The Republic’s low rate of corporation tax may have led to 21 international companies setting up there instead of Northern Ireland, Enterprise Minister Arlene Foster said.

The Minister divulged the number of businesses which put down roots in the Republic after preliminary advances to Invest NI in a written answer in the Northern Ireland Assembly.

Sinn Fein MLA Paul Butler had asked how many foreign companies who had discussed opening in the province with Invest NI later located in the Republic due to its lower rate of corporation tax over the past five years.

The Treasury is set to publish a report on the feasibility of a lower corporation tax rate for Northern Ireland.

Arlene Foster said: “Of the companies that have engaged with Invest NI and visited Northern Ireland in the last five financial years, 21 companies have subsequently invested in the Republic of Ireland.

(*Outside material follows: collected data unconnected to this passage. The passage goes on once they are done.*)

def redWaitFaults (s : State) (i : Iss) : List (Bool × Nat) :=
  let tag := u16 i.d 10
  let e0 := u32 i.d 12
  let crec := u32 i.d 16
  let n := nelem i.vc
  [(!(tailZero i.d 20) || (crec != 0xFFFFFFFF && crec % 32 != 0), 0x0A), (clodHeld s i, 0x0A),
   (!(isLocal i.vc), 0x05), (crec != 0xFFFFFFFF && i.pl.scratch < crec + 32, 0x04)] ++
  (match bucketOf s i.ctx tag with
    | none => [(true, 0x0A)]
    | some b =>
      let g := groupOf s b
      [(b.elems < e0 + n, 0x0A),
       (bOper b == 1 && (waitChunks b e0 n).any (fun k => ownerRank g b k != g.rank), 0x0A)])

def redWaitAct (i : Iss) (s : State) : State :=
  let s := setWaitFor i .red s
  match outDOf s i.g i.ser with
  | some o => serveWait i.g o s
  | none => s

def doRedWait (g t : Nat) (s : State) : State := issueRow (fun d => dOp d == 0x19) redWaitFaults redWaitAct g t s

/-! ## Flits (R280, R284) -/

/-- REDUCTION_FLIT_ARRIVE. -/
def doReductionFlitArrive (f : Flit) (s : State) : State :=
  let tag := u16 f 14
  let step := u16 f 16
  -- a chunk counts once, with its end (R289)
  let late (s : State) : State := if flitOp f = 9 then updFab (fun b => { b with lateChunks := b.lateChunks + 1 }) s else s
  if flitOp f ≠ 8 && flitOp f ≠ 9 then s
  else match nmGet s.fab.buckets tag with
    | none => if redWaits s tag step then updFab (fun x => { x with early := x.early ++ [f] }) s else late s
    | some b =>
      let cur := stepOf s b.ctx
      if redHere s tag step then
        let s := if tagBusy s tag then s else takeEarly tag (startInst tag cur s)
        takeFlit b f s
      else if redWaits s tag step then updFab (fun x => { x with early := x.early ++ [f] }) s
      else match instOf s tag with
        | some i => if i.step.toNat % 65536 = step && i.done && i.status == stOK then s else late s
        | none => late s

/-- Posts that waited for an earlier instance go on, oldest first (R280). -/
def servePosts (tag : Nat) (s : State) : State :=
  (redWaiting s 0x18 tag).foldl (fun s e =>
    match issOf s e.1 e.2 with
    | some i => takeEarly tag (postNow i s)
    | none => s) s

/-- Flits that waited start their instances, where those may start now (R280). -/
def wakeEarly (s : State) : State :=
  s.fab.early.foldl (fun s f =>
    let tag := u16 f 14
    if !(f ∈ s.fab.early) || !(redHere s tag (u16 f 16)) then s
    else match nmGet s.fab.buckets tag with
      | some b => takeEarly tag (if tagBusy s tag then s else startInst tag (stepOf s b.ctx) s)
      | none => s) s

/-- What any reduction event leads to: posts that waited go on, early flits start their instances, and an instance that
needs a peer that is DROP fails (R280, R289). -/
def redAfter (s : State) : State :=
  let s := s.fab.buckets.foldl (fun s e => if redWaiting s 0x18 e.1 == [] then s else servePosts e.1 s) s
  let s := wakeEarly s
  (s.fab.insts.filter (fun i => !i.done)).foldl (fun s i => failGone i.tag s) s

/-- BUCKET_TIMEOUT. -/
def doBucketTimeout (tag : Nat) (s : State) : State :=
  match instOf s tag, nmGet s.fab.buckets tag with
  | some i, some b =>
    match i.firstPost with
    | some t0 => if !i.done && b.timeout ≤ (s.clk.pcc - t0).toNat then
        redAfter (failInst tag stSTEP_LOST 0 (pkgId s) true s) else s
    | none => s
  | _, _ => s

/-- BUCKET_FAILURE_NOTICE. Where this package has not started the step's instance yet, it fails it as it starts.
DEDUCED (log 97). -/
def doBucketFailureNotice (tag : Nat) (status : W16) (pkg : Nat) (s : State) : State :=
  let s := match nmGet s.fab.buckets tag with
    | none => s
    | some b =>
      let cur := stepOf s b.ctx
      if tagBusy s tag || s.fab.insts.any (fun i => i.tag == tag && i.step == cur) then s
      else takeEarly tag (startInst tag cur s)
  redAfter (failInst tag status 5 pkg false s)

/-- R345: the partial sums of a chunk are dropped with what they counted; the contribution is kept. -/
def dropPartials (tag k : Nat) (s : State) : State :=
  match nmGet s.fab.buckets tag with
  | none => s
  | some b =>
    let rank := (groupOf s b).rank
    updChunk tag k (fun c =>
      let c0 : Chunk := { c with
        parts := [], rx := [], sentUp := false, promoted := false, nancnt := 0, invcnt := 0, nanelem := none, nanrank := 0
        amax := 0 }
      if c.contrib.isSome then redContribute b k rank c0 else c0) s

/-- BUCKET_HOLD_NOTICE. -/
def doBucketHoldNotice (tag chunk pkg : Nat) (s : State) : State :=
  match instOf s tag with
  | none => s
  | some i =>
    if i.done || (chunkOf i chunk).result.isSome then s
    else dropPartials tag chunk (updFab (fun b => { b with held := addOnce (tag, chunk, pkg) b.held }) s)

/-- BUCKET_RESUME_NOTICE: the chunk restarts. -/
def doBucketResumeNotice (tag chunk pkg : Nat) (s : State) : State :=
  let s := updFab (fun b => { b with held := del (tag, chunk, pkg) b.held }) s
  match instOf s tag with
  | none => s
  | some i =>
    if i.done || (chunkOf i chunk).result.isSome then s
    else advanceChunk tag chunk (dropPartials tag chunk s)

/-- R345: at the end of a drain, chunks still being reduced are held, and the credits of early flits go back. -/
def holdChunks (ctx : Nat) (s : State) : State :=
  let tags := (s.fab.buckets.filter (fun e => e.2.ctx == ctx)).map (·.1)
  tags.foldl (fun s tag =>
    let s := updFab (fun b => { b with early := b.early.filter (fun f => u16 f 14 != tag) }) (freeOwed (· == tag) s)
    match instOf s tag, nmGet s.fab.buckets tag with
    | some i, some b =>
      if i.done then s
      else (i.chunks.filter (fun e => e.2.result.isNone && (e.2.posts != [] || e.2.parts != [] || e.2.rx != []))).foldl
        (fun s e =>
          let s := dropPartials tag e.1 (updFab (fun x => { x with held := addOnce (tag, e.1, pkgId s) x.held }) s)
          (groupOf s b).members.foldl (fun s m => if m = pkgId s then s else sendCtl 1 m (.notice m 1 tag e.1 0) s) s) s
    | _, _ => s) s

/-- R345: at the context's next lease the chunks that it holds resume. -/
def resumeChunks (ctx : Nat) (s : State) : State :=
  let mine := s.fab.held.filter (fun h => h.2.2 == pkgId s &&
    (match nmGet s.fab.buckets h.1 with | some b => b.ctx == ctx | none => false))
  mine.foldl (fun s h =>
    let s := match nmGet s.fab.buckets h.1 with
      | some b => (groupOf s b).members.foldl (fun s m => if m = pkgId s then s else sendCtl 1 m (.notice m 2 h.1 h.2.1 0) s) s
      | none => s
    doBucketResumeNotice h.1 h.2.1 h.2.2 s) s
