-- ==== Sys2Proof/Certificates/Slice0/Obligations.lean ====
section
/-! DEFINITION. The statements about the model, for the provers: what each row does and that it completes, the rules of the
spec over the whole machine, and the invariants that every step keeps. -/

open Sys2Proof Sys2Proof.Machine

/-- Ports, links and bus mastering (R322-R325, R407): each row acts whenever its port is one of the two, and changes
nothing but what it names. PORT_RESET puts the port into reset; PERST# high again leaves it there; a link comes up
with its width and rate (R295: x1 to x16, rates 1 to 5) only with the main rails on and PERST# high, and a link that
goes down takes the time from the RTC; a port that is ready again, and every function of it, leave reset; a request
for a package reset lapses; a function's bus mastering is switched, and what was pending is sent. -/
def Obligations.PortRowsAct : Prop :=
  (∀ (s : State) (p : Nat), p ≤ 1 → ∃ t, exec (.portReset p) s = .next t ∧
    t = resetPort p (updPort p (fun x => { x with perst := true, inReset := true }) s)) ∧
  (∀ (s : State) (p : Nat), p ≤ 1 → ∃ t, exec (.perstDeassert p) s = .next t ∧
    portOf t p = { portOf s p with perst := false } ∧ portOf t (1 - p) = portOf s (1 - p) ∧
    t = { s with port0 := t.port0, port1 := t.port1 }) ∧
  (∀ (s : State) (p w g : Nat), p ≤ 1 → s.clk.mainEn = true → (portOf s p).perst = false → w ∈ [1, 2, 4, 8, 16] →
    1 ≤ g → g ≤ 5 → ∃ t, exec (.hostLinkUp p w g) s = .next t ∧
    portOf t p = { portOf s p with linkUp := true, width := w, gen := g } ∧ portOf t (1 - p) = portOf s (1 - p) ∧
    t = { s with port0 := t.port0, port1 := t.port1 }) ∧
  (∀ (s : State) (p : Nat), p ≤ 1 → (portOf s p).linkUp = true → ∃ t, exec (.hostLinkDown p) s = .next t ∧
    portOf t p = { portOf s p with linkUp := false, width := 0, gen := 0, downRtc := s.clk.rtc } ∧
    portOf t (1 - p) = portOf s (1 - p) ∧ t = { s with port0 := t.port0, port1 := t.port1 }) ∧
  (∀ (s : State) (p : Nat), p ≤ 1 → (portOf s p).linkUp = false → ∃ t, exec (.hostLinkDownTimeout p) s = .next t ∧
    t = resetPort p (updPort p (fun x => { x with inReset := true }) s)) ∧
  (∀ (s : State) (p : Nat), p ≤ 1 → (portOf s p).perst = false → s.boot.ready = true →
    ∃ t, exec (.portReadyAgain p) s = .next t ∧ portOf t p = { portOf s p with inReset := false } ∧
    portOf t (1 - p) = portOf s (1 - p) ∧
    (∀ fn f, nmGet s.fns fn = some f →
      nmGet t.fns fn = some (if fn / 64 = p then { f with inReset := false } else f)) ∧
    t = { s with port0 := t.port0, port1 := t.port1, fns := t.fns }) ∧
  (∀ (s : State) (p : Nat), p ≤ 1 → ∃ t, exec (.pkgrstRequestLapse p) s = .next t ∧
    portOf t p = { portOf s p with pkgReq := false } ∧ portOf t (1 - p) = portOf s (1 - p) ∧
    t = { s with port0 := t.port0, port1 := t.port1 }) ∧
  (∀ (s : State) (fn : Nat), fnOff s fn = false → ∃ t, exec (.busMasterDisable fn) s = .next t ∧
    fnOf t fn = { fnOf s fn with bme := false } ∧ (∀ k, k ≠ fn → fnOf t k = fnOf s k) ∧ t = { s with fns := t.fns }) ∧
  (∀ (s : State) (fn : Nat), fnOff s fn = false → (fnOf s fn).pba = [] → ∃ t, exec (.busMasterEnable fn) s = .next t ∧
    fnOf t fn = { fnOf s fn with bme := true } ∧ (∀ k, k ≠ fn → fnOf t k = fnOf s k) ∧ t = { s with fns := t.fns })
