-- ==== Sys2Proof/Laws/KeptGrain.lean ====
section
/-! SUPPORT. What a step moves, part by part: the engines, the fabric, synchronisation and objects leave alone the clocks, the factory parts, the certificate chain and the
queue. -/

namespace Sys2Proof.Machine

open Sys2Proof

set_option maxRecDepth 4096
set_option linter.all false

/-! ## Array -/

@[simp] theorem kept_passPoison (i : Iss) (s0 : State) (vs : List Nat) (bias : Bool) (s : State) :
    (passPoison i s0 vs bias s).kept = s.kept := by
  unfold passPoison
  repeat' (first | with_reducible rfl | with_reducible refine (kept_consumeView ..).trans ?_ | split)

@[simp] theorem kept_passRun (i : Iss) (pp : PassPar) (w : Wts) (vs : List Nat) (s : State) :
    (passRun i pp w vs s).kept = s.kept := by
  unfold passRun
  repeat' (first
    | with_reducible rfl
    | with_reducible assumption
    | (extract_lets +onlyGivenNames x; first
      | (have hx : State.kept x = s.kept := ?_; clear_value x; rename' x => y; on_goal 2 => (dsimp -zeta only [x] <;> clear x))
      | (have hx : State.kept x.2 = s.kept := ?_; clear_value x; rename' x => y; on_goal 2 => (dsimp -zeta only [x] <;> clear x))
      | (have hx : State.kept x.2.2 = s.kept := ?_; clear_value x; rename' x => y; on_goal 2 => (dsimp -zeta only [x] <;> clear x))
      | (clear_value x; rename' x => y)
      | (rename' x => y))
    | with_reducible refine (kept_updGrain ..).trans ?_
    | with_reducible refine (kept_passPoison ..).trans ?_
    | with_reducible refine (kept_holdWrites ..).trans ?_
    | with_reducible refine (kept_setCounts ..).trans ?_
    | with_reducible refine (kept_bump ..).trans ?_
    | with_reducible refine (kept_updOut ..).trans ?_
    | with_reducible refine (kept_freeBelow ..).trans ?_
    | with_reducible refine (kept_setWaitFor ..).trans ?_
    | with_reducible refine (kept_foldl _ ?_ _ _).trans ?_
    | with_reducible refine (kept_fold2 _ ?_ _ _).trans ?_
    | (intro s _ _)
    | (intro s _)
    | split
    | dsimp -zeta only
    | simp -zeta only [*])

@[simp] theorem kept_passAct (i : Iss) (s : State) :
    (passAct i s).kept = s.kept := by
  unfold passAct
  repeat' (first
    | with_reducible rfl
    | with_reducible assumption
    | (extract_lets +onlyGivenNames x; first
      | (have hx : State.kept x = s.kept := ?_; clear_value x; rename' x => y; on_goal 2 => (dsimp -zeta only [x] <;> clear x))
      | (clear_value x; rename' x => y)
      | (rename' x => y))
    | with_reducible refine (kept_noEffect ..).trans ?_
    | with_reducible refine (kept_bump ..).trans ?_
    | with_reducible refine (kept_passRun ..).trans ?_
    | split
    | dsimp -zeta only
    | simp -zeta only [*])

@[simp] theorem kept_doArrPass (g t : Nat) (s : State) :
    (doArrPass g t s).kept = s.kept := by
  unfold doArrPass
  exact kept_issueRow _ _ _ (fun _ _ => kept_passAct ..) _ _ _

@[simp] theorem kept_doArrConv (g t : Nat) (s : State) :
    (doArrConv g t s).kept = s.kept := by
  unfold doArrConv
  exact kept_issueRow _ _ _ (fun _ _ => kept_passAct ..) _ _ _

@[simp] theorem kept_loadwAct (i : Iss) (s : State) :
    (loadwAct i s).kept = s.kept := by
  unfold loadwAct
  repeat' (first
    | with_reducible rfl
    | with_reducible assumption
    | (extract_lets +onlyGivenNames x; first
      | (have hx : State.kept x = s.kept := ?_; clear_value x; rename' x => y; on_goal 2 => (dsimp -zeta only [x] <;> clear x))
      | (clear_value x; rename' x => y)
      | (rename' x => y))
    | with_reducible refine (kept_updGrain ..).trans ?_
    | with_reducible refine (kept_consumeView ..).trans ?_
    | split
    | dsimp -zeta only
    | simp -zeta only [*])

@[simp] theorem kept_doArrLoadw (g t : Nat) (s : State) :
    (doArrLoadw g t s).kept = s.kept := by
  unfold doArrLoadw
  exact kept_issueRow _ _ _ (fun _ _ => kept_loadwAct ..) _ _ _
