@[simp] theorem kept_dropXfers (ctx : Nat) (s : State) :
    (dropXfers ctx s).kept = s.kept := by
  unfold dropXfers
  repeat' (first
    | with_reducible rfl
    | with_reducible refine (kept_freeFrame ..).trans ?_
    | with_reducible refine (kept_dropCopy ..).trans ?_
    | with_reducible refine (kept_updSeg ..).trans ?_
    | with_reducible refine (kept_foldl _ ?_ _ _).trans ?_
    | with_reducible refine (kept_fold2 _ ?_ _ _).trans ?_
    | (intro s _ _)
    | (intro s _)
    | split
    | dsimp -zeta only)

@[simp] theorem kept_clearWork (ctx : Nat) (s : State) :
    (clearWork ctx s).kept = s.kept := by
  unfold clearWork
  with_reducible rfl

@[simp] theorem kept_clearGrains (ctx : Nat) (s : State) :
    (clearGrains ctx s).kept = s.kept := by
  unfold clearGrains
  repeat' (first
    | with_reducible rfl
    | with_reducible refine (kept_flushSamples ..).trans ?_
    | with_reducible refine (kept_dropXfers ..).trans ?_
    | with_reducible refine (kept_clearWork ..).trans ?_
    | with_reducible refine (kept_settlePool ..).trans ?_
    | with_reducible refine (kept_foldl _ ?_ _ _).trans ?_
    | with_reducible refine (kept_fold2 _ ?_ _ _).trans ?_
    | (intro s _ _)
    | (intro s _)
    | split
    | dsimp -zeta only)

@[simp] theorem kept_charge (r : RunSeg) (s : State) :
    (charge r s).kept = s.kept := by
  unfold charge
  repeat' (first | with_reducible rfl | with_reducible refine (kept_updCtx ..).trans ?_ | split)

@[simp] theorem kept_settleLease (ctx : Nat) (fp : List Nat) (s : State) :
    (settleLease ctx fp s).kept = s.kept := by
  unfold settleLease
  repeat' (first
    | with_reducible rfl
    | with_reducible refine (kept_updCtx ..).trans ?_
    | with_reducible refine (kept_updPed2 ..).trans ?_
    | with_reducible refine (kept_releasePed2 ..).trans ?_
    | with_reducible refine (kept_settleState ..).trans ?_
    | with_reducible refine (kept_foldl _ ?_ _ _).trans ?_
    | with_reducible refine (kept_fold2 _ ?_ _ _).trans ?_
    | (intro s _ _)
    | (intro s _)
    | split
    | dsimp -zeta only)

@[simp] theorem kept_boundaryWork (ctx : Nat) (s : State) :
    (boundaryWork ctx s).kept = s.kept := by
  unfold boundaryWork
  repeat' (first
    | with_reducible rfl
    | with_reducible refine (kept_admitHot ..).trans ?_
    | with_reducible refine (kept_mergeSwitch ..).trans ?_
    | with_reducible refine (kept_retireFrames ..).trans ?_
    | with_reducible refine (kept_settlePromos ..).trans ?_
    | with_reducible refine (kept_switchMoves ..).trans ?_
    | split
    | dsimp -zeta only)

@[simp] theorem kept_fwBoundary (fp : List Nat) (s : State) :
    (fwBoundary fp s).kept = s.kept := by
  unfold fwBoundary
  repeat' (first
    | with_reducible rfl
    | with_reducible assumption
    | (extract_lets +onlyGivenNames x; first
      | (have hx : State.kept x = s.kept := ?_; clear_value x; rename' x => y; on_goal 2 => (dsimp -zeta only [x] <;> clear x))
      | (clear_value x; rename' x => y)
      | (rename' x => y))
    | with_reducible refine (kept_foldl _ ?_ _ _).trans ?_
    | with_reducible refine (kept_fold2 _ ?_ _ _).trans ?_
    | (intro s _ _)
    | (intro s _)
    | split
    | dsimp -zeta only
    | simp -zeta only [*])

@[simp] theorem kept_afterSegment (r : RunSeg) (st : W16) (step : W64) (s : State) :
    (afterSegment r st step s).kept = s.kept := by
  unfold afterSegment
  repeat' (first
    | with_reducible rfl
    | with_reducible assumption
    | (extract_lets +onlyGivenNames x; first
      | (have hx : State.kept x = s.kept := ?_; clear_value x; rename' x => y; on_goal 2 => (dsimp -zeta only [x] <;> clear x))
      | (clear_value x; rename' x => y)
      | (rename' x => y))
    | with_reducible refine (kept_updRun ..).trans ?_
    | with_reducible refine (kept_endRun ..).trans ?_
    | split
    | dsimp -zeta only
    | simp -zeta only [*])

@[simp] theorem kept_holdBoundary (fp : List Nat) (s : State) :
    (holdBoundary fp s).kept = s.kept := by
  unfold holdBoundary
  repeat' (first
    | with_reducible rfl
    | with_reducible refine (kept_updPed2 ..).trans ?_
    | with_reducible refine (kept_foldl _ ?_ _ _).trans ?_
    | with_reducible refine (kept_fold2 _ ?_ _ _).trans ?_
    | (intro s _ _)
    | (intro s _)
    | split
    | dsimp -zeta only)

@[simp] theorem kept_endHold (ctx : Nat) (fp : List Nat) (s : State) :
    (endHold ctx fp s).kept = s.kept := by
  unfold endHold
  repeat' (first
    | with_reducible rfl
    | with_reducible refine (kept_updCtx ..).trans ?_
    | with_reducible refine (kept_updPed2 ..).trans ?_
    | with_reducible refine (kept_foldl _ ?_ _ _).trans ?_
    | with_reducible refine (kept_fold2 _ ?_ _ _).trans ?_
    | (intro s _ _)
    | (intro s _)
    | split
    | dsimp -zeta only)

“Where possible, Invest NI attempts to establish the reasons for the decision taken by the investors. However, companies are not always open about the reasons for choosing one location over another as these decisions are often commercially sensitive.

“The location of inward investment projects is determined by the company’s operational needs and a number of other factors. Corporation tax may be one of a number of factors. Skills availability, infrastructure and cost and availability of property are all shown to play a part.”

Its 12.5% rate of corporation tax was credited with attracting numerous overseas companies to invest in the Republic, helping create the decade-long economic boom known as the Celtic Tiger.

The UK and Northern Ireland has a headline corporation tax rate of 28% which is set to be cut by 1% every year until it reaches 24%.

The Department of Enterprise, Trade and Investment said: “One element of Northern Ireland’s proposition in attracting inward investment is that it is cost competitive in comparison to other western European locations.”

In February the Northern Ireland Economic Reform Group, an independent panel of senior economists, accountants and business leaders, launched a report giving the case for a reduced rate of corporation tax. But Finance Minister Sammy Wilson said the report was “simplistic” and that any cut would have to be funded by public spending cuts.

A report three years ago by former HM Revenue chief Sir David Varney dismissed the case for a cut, saying it would cost £300m in lost tax receipts and displace existing businesses from the rest of the UK.